2015 11 - Sports Photography

06th November 2015
Retford & District Photographic Society - Press Release - Joy Allison
5th November 2015
Images by Steve Bond

Sporting Action

Unusually our last two speakers covered topics requiring similar photographic skills. Gary Bailey spoke about action photography in relation to motor sport while freelance photographer Steve Bond has a diverse portfolio which supports his work on cricket, football and rugby.

Their common theme was the importance of taking pictures with impact and standing out by being different. This comes from knowing the game and reading what is liable to happen. Lucky shots are the result of a lot of work, preparation, planning and awareness combined with great familiarity with the camera and ability to change settings quickly. ‘Practice makes perfect’ might be better expressed in photography terms as ‘practice makes permanent’. Becoming very familiar with good techniques and camera functions enable you to follow the action, but repeatedly getting it wrong will train in bad habits.

An early entrant in the digital market, Gary spent a fortune on what he described as an ‘appalling’ camera. Today’s technology has eliminated the long delay from pressing the button to the clonk of the shutter – 3.5 seconds in Gary’s case. To successfully photograph action then every frame had to count as high speed shooting was a distant dream. Gary credits this apprenticeship with training him to work to get things right first time.

Both men know the shot they are looking for, while being prepared for the unexpected. Both commented on waterproofing both cameraman and kit. Steve particularly laments the lack of waterproofing for a laptop as he is continuously downloading his images and annotating them. Prime lenses are good if you can predict the action point closely. While zoom lenses may not be quite as good across their whole range, they allow very quick recomposition and their versatility may make them much better. Remote triggers may help to place a camera where a person could not be and a polarising filter can enable the shot to show a driver’s eyes through a windscreen by cutting out glare.

All action photography is designed to tell a story and the focussing is critical to this. Whether their target market is the competitors buying their action images, a sponsor, a club or the press, there will be requirements to meet. First and foremost what is supposed to be sharp must be sharp, but properly executed the choice of what to include in the background is what makes or breaks the story. Steve told how he may work for a sponsor on a commission where including their branding, but not competitors’, is vital, while for other markets branding will not be accepted at all. We learned that umbrellas – a common sight on cricket grounds - can ruin an otherwise saleable shot if they carry logos.

Gary works with a predicted point of action where he his story will unfold - a corner, a chicane or a wide track view including stands and background. He will pre-focus on the point where he aims to shoot and use back button focussing to set up for a shot and then just take it when the moment comes.

Steve faces totally different issues on a pitch, regardless of the sport. The action may be on the ball or off it and it is impossible to predict where something newsworthy will occur. He cannot make every frame count as the best shots are unknown until they happen. He will capture every ball bowled at a cricket match, but very few will show the shots the press want to see - the tumbling wickets, amazing catch or celebrations. Brilliant shot captured, he then has to be the first to get it into the public arena to have a chance of selling it.

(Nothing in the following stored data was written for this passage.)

-- ==== Sys2Proof/Machine/Packets.lean ====
section
/-! DEFINITION. Packets and units as bytes (10 R301-R307), and placing packets and sync messages in a port's send queues. -/

namespace Sys2Proof.Machine

/-- Number from a flag. -/
def b2n (b : Bool) : Nat := if b then 1 else 0

/-- Payload bytes of a flit (10 R302). -/
def flitPayload : Nat := 241

/-- The 32-byte header of a packet with a body of `n` bytes (10 R306). -/
def packetHeader (p : Packet) (n : Nat) : List Byte :=
  [p.ptype, BitVec.ofNat 8 (b2n p.poison + 2 * b2n p.prov + 4 * b2n p.enc), 0, 0] ++ leBytes 4 n ++ leBytes 2 p.src.toNat ++
  leBytes 2 p.dst.toNat ++ leBytes 2 p.ctx.toNat ++ [p.gen, BitVec.ofNat 8 p.dsheet.toNat] ++ leBytes 2 p.route.toNat ++
  List.replicate 6 0 ++ leBytes 8 p.tspec.toNat

/-- The virtual lane of a packet type (10 R307). -/
def packetVl (t : Byte) : Option Nat :=
  match t.toNat with
  | 1 => some 3 | 2 => some 3 | 3 => some 2 | 4 => some 2 | 5 => some 1 | _ => none

/-- Read a header: the packet without its body, and LEN; nothing where it is malformed (10 R306). -/
def parseHeader (b : List Byte) : Option (Packet × Nat) :=
  let f := recField b 1 1
  let n := recField b 4 4
  if b.length < 32 ∨ 8 ≤ f ∨ recField b 2 2 ≠ 0 ∨ recField b 18 6 ≠ 0 ∨ n = 0 ∨ 131104 < n ∨ 4096 ≤ recField b 8 2 ∨
      4096 ≤ recField b 10 2 ∨ 4096 ≤ recField b 12 2 ∨ 16 ≤ recField b 15 1 ∨ packetVl (BitVec.ofNat 8 (recField b 0 1)) = none then
    none
  else
    some
      ({ ptype := BitVec.ofNat 8 (recField b 0 1), poison := bit f 0, prov := bit f 1, enc := bit f 2
         src := BitVec.ofNat 12 (recField b 8 2), dst := BitVec.ofNat 12 (recField b 10 2)
         ctx := BitVec.ofNat 12 (recField b 12 2), gen := BitVec.ofNat 8 (recField b 14 1)
         dsheet := BitVec.ofNat 4 (recField b 15 1), route := BitVec.ofNat 16 (recField b 16 2)
         tspec := BitVec.ofNat 64 (recField b 24 8), body := [] }, n)

/-- Flits that the packet of a header fills (10 R306). A header whose LEN is outside its range tells no length: its packet is taken as
one flit (DESIGN CHOICE, log 50). -/
def packetSpan (b : List Byte) : Nat :=
  let n := recField b 4 4
  if n = 0 ∨ 131104 < n then 1 else (32 + n + (if bit (recField b 1 1) 2 then 16 else 0) + flitPayload - 1) / flitPayload

/-- Odd parity over bits 7:1 of a control byte (10 R301). -/
def controlByte (ty pos vl : Nat) (kph : Bool) : Byte :=
  let v := ty * 64 + pos * 16 + vl * 4 + b2n kph * 2
  let ones := ((List.range 7).filter fun i => bit v (i + 1)).length
  BitVec.ofNat 8 (v + (if ones % 2 = 0 then 1 else 0))

/-- Cut bytes into `n` pieces of `k` bytes, the last padded with zeros. -/
def chunks (k : Nat) : Nat → List Byte → List (List Byte)
  | 0, _ => []
  | n + 1, b => (b.take k ++ List.replicate (k - b.length) 0) :: chunks k n (b.drop k)

/-- The four sub-flits of a flit: sequence number, acknowledgements, credits returned and payload (10 R302). -/
def flitUnits (vl : Nat) (seq ack sack : BitVec 16) (cred : Nat) (kph : Bool) (pay : List Byte) : List (List Byte) :=
  let p := pay ++ List.replicate (flitPayload - pay.length) 0
  let c (i : Nat) : Byte := controlByte 1 i vl kph
  let u0 := [c 0] ++ leBytes 2 seq.toNat ++ leBytes 2 ack.toNat ++ leBytes 2 sack.toNat ++ leBytes 1 cred ++ p.take 56
  let u1 := c 1 :: (p.drop 56).take 63
  let u2 := c 2 :: (p.drop 119).take 63
  let u3 := c 3 :: (p.drop 182).take 59
  let crc := crc32c (u0 ++ u1 ++ u2 ++ u3)
  [u0, u1, u2, u3 ++ leBytes 4 crc]

/-- Encoding of STYPE and VALUE and the rest of a sync message (10 R304). -/
def syncBytes (m : SyncMsg) : List Byte :=
  [m.stype, BitVec.ofNat 8 (b2n m.value)] ++ leBytes 2 m.src.toNat ++ leBytes 2 m.dst.toNat ++ leBytes 2 m.num.toNat ++
  leBytes 8 m.operand.toNat ++ leBytes 8 m.sentAt.toNat ++ leBytes 4 m.epoch.toNat ++ leBytes 2 m.ctx.toNat ++ [m.gen, 0]

/-- Read a sync message; nothing for a reserved STYPE. -/
def parseSync (b : List Byte) : Option SyncMsg :=
  if recField b 0 1 = 0 ∨ 9 ≤ recField b 0 1 then none
  else
    some
      { stype := BitVec.ofNat 8 (recField b 0 1), value := bit (recField b 1 1) 0, src := BitVec.ofNat 12 (recField b 2 2)
        dst := BitVec.ofNat 12 (recField b 4 2), num := BitVec.ofNat 16 (recField b 6 2)
        operand := BitVec.ofNat 64 (recField b 8 8), sentAt := BitVec.ofNat 64 (recField b 16 8)
        epoch := BitVec.ofNat 32 (recField b 24 4), ctx := BitVec.ofNat 12 (recField b 28 2)
        gen := BitVec.ofNat 8 (recField b 30 1) }

/-- The initialisation vector of a stream: 32-bit salt and 64-bit invocation counter (10 R316). -/
def gcmIv (salt count : Nat) : List Byte := leBytes 4 salt ++ leBytes 8 count

/-- Place a packet in the send queue of its lane (10 R306, R307). -/
def State.sendPacket (s : State) (port : Nat) (pk : Packet) : State :=
  match packetVl pk.ptype with
  | none => s
  | some vl =>
    s.modPort port fun p =>
      { p with flitQ := tmod [] p.flitQ vl (· ++ [{ pk := pk, begun := false, kph := false, pieces := [] }]) }

/-- Place a sync message in a port's VL0 queue (10 R308). -/
def State.sendSync (s : State) (port : Nat) (m : SyncMsg) : State := s.modPort port fun p => { p with syncQ := p.syncQ ++ [m] }

/-- The port on which packets for a device leave (11 R334). -/
def State.routePort (s : State) (dev : Nat) : Option Nat :=
  let e := tget ({} : RouteEntry) s.chart.routes dev
  if e.valid then some e.port.toNat else none

/-- Send a packet toward its destination device: dropped with kind 0x306, source level 6, where no route entry is valid (10 R323,
11 R334). `port` is the port it came in on; a packet that starts on this device has none, and the message names port 0 (DESIGN CHOICE,
log 50). -/
def State.launchPacket (s : State) (pk : Packet) (port : Nat := 0) : State :=
  match s.routePort pk.dst.toNat with
  | some out => s.sendPacket out pk
  | none => s.sendFault { source := portSource port, kind := 0x306, op := 4 }

/-- Whether a port holds packets of a context that its partner has not acknowledged (10 R321, 11 R345). -/
def Port.owes (p : Port) (c : Nat) : Bool :=
  (p.replayFlits.any fun f => f.ctx.toNat == c) || p.flitQ.any fun q => q.2.any fun k => k.pk.ctx.toNat == c

end Sys2Proof.Machine
end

Fast shutter speeds produce sharp images and both men shared the optimal speeds for their sports. Thought of as a slow game, cricket shots demand very high speeds to get a sharp image of the ball. Football and rugby are played in very bad weather where the camera struggles. Cricket, especially overseas, can take place in brilliant sunshine yet good images of white clothing are essential. Both situations can create a real challenge.

The solutions both photographers use come from knowing the image they want to capture and working out how to achieve it. As so many other speakers have said, a low viewpoint often works well, giving a different perspective. Steve also likes a slightly raised viewpoint which enables him to set cricketers against the green of the pitch rather than the confusing colours around the ground. One day and floodlit cricket bring different challenges with their coloured strips and different lighting.

The key rule of cropping is that if something doesn’t add to the story, it takes away and should be removed if possible - in camera ideally and if not later by cropping. As Gary pointed out, the background can be 80% of the image, yet it seldom receives that amount of the planning.

Steve uses specialist agents to place his work in the market and track the use of his images. They will be offering his images to the press within minutes of an incident or key action at a match as he continuously shoots, downloads and sends images which have had minimal work after capture.

During his talk Steve also gave an insight into the life of a freelance photographer, taking shots off pitch of the crowd, individuals, venues and shots which might be used by publishers as stock in addition to weekday work in totally different genres to complement his weekend sports. He showed some stunning wildlife shots and even showed how he had made a pork pie look glamorous in a food shoot. He seems destined to return with more of this side of his portfolio.